◆ ASSIGNMENT: Repeat exactly the lines from the start of the records below through the line that contains "arrival group. -/", including both.

◆ RECORDS TO USE:
====================

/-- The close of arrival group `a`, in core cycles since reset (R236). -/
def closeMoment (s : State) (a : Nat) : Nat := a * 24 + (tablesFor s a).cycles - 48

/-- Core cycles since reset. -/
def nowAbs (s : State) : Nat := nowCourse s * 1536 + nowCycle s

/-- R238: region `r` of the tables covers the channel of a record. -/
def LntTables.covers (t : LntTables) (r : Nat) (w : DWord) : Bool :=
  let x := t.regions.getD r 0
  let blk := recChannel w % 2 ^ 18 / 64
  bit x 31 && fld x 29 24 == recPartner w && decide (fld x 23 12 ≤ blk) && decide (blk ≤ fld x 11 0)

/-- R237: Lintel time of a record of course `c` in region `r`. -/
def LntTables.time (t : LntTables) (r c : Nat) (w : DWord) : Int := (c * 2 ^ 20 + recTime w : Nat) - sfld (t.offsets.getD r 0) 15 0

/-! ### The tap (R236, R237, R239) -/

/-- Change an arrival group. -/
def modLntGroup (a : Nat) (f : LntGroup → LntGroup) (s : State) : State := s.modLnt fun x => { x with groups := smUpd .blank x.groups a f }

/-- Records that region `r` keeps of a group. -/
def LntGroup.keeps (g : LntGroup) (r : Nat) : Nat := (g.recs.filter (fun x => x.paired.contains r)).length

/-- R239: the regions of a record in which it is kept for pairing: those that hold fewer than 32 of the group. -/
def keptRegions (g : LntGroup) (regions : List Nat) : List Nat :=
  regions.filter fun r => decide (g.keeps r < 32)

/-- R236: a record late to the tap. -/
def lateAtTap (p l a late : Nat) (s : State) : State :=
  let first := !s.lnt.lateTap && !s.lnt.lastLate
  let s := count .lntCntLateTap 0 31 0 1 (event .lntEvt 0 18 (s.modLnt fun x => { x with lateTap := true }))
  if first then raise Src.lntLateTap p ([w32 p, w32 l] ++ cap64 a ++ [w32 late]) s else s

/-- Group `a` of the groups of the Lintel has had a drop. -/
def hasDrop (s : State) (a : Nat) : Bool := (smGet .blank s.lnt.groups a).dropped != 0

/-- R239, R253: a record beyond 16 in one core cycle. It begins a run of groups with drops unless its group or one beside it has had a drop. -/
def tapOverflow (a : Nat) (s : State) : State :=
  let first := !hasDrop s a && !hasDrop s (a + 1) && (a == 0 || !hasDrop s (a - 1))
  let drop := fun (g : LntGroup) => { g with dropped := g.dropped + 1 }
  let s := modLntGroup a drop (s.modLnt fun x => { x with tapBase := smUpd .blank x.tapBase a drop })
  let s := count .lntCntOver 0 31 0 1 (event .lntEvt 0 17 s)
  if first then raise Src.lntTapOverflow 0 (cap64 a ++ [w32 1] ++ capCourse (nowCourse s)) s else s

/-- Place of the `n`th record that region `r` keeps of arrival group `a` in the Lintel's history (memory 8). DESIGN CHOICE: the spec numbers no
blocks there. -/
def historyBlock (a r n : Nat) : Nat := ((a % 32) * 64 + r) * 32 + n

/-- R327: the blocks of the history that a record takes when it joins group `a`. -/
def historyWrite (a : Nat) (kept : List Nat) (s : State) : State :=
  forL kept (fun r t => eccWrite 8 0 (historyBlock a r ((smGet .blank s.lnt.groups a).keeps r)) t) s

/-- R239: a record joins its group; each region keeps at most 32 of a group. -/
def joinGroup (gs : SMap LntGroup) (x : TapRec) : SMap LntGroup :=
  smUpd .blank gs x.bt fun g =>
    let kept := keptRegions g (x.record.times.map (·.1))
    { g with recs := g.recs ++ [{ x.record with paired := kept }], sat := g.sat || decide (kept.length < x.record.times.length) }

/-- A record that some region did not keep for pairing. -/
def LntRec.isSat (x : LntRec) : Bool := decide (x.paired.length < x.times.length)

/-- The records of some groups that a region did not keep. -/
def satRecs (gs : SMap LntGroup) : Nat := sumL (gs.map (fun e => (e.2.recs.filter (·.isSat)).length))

====================

◆ SOLUTION FOR THIS PROBLEM:
/-- The close of arrival group `a`, in core cycles since reset (R236). -/
def closeMoment (s : State) (a : Nat) : Nat := a * 24 + (tablesFor s a).cycles - 48

/-- Core cycles since reset. -/
def nowAbs (s : State) : Nat := nowCourse s * 1536 + nowCycle s

/-- R238: region `r` of the tables covers the channel of a record. -/
def LntTables.covers (t : LntTables) (r : Nat) (w : DWord) : Bool :=
  let x := t.regions.getD r 0
  let blk := recChannel w % 2 ^ 18 / 64
  bit x 31 && fld x 29 24 == recPartner w && decide (fld x 23 12 ≤ blk) && decide (blk ≤ fld x 11 0)

/-- R237: Lintel time of a record of course `c` in region `r`. -/
def LntTables.time (t : LntTables) (r c : Nat) (w : DWord) : Int := (c * 2 ^ 20 + recTime w : Nat) - sfld (t.offsets.getD r 0) 15 0

/-! ### The tap (R236, R237, R239) -/

/-- Change an arrival group. -/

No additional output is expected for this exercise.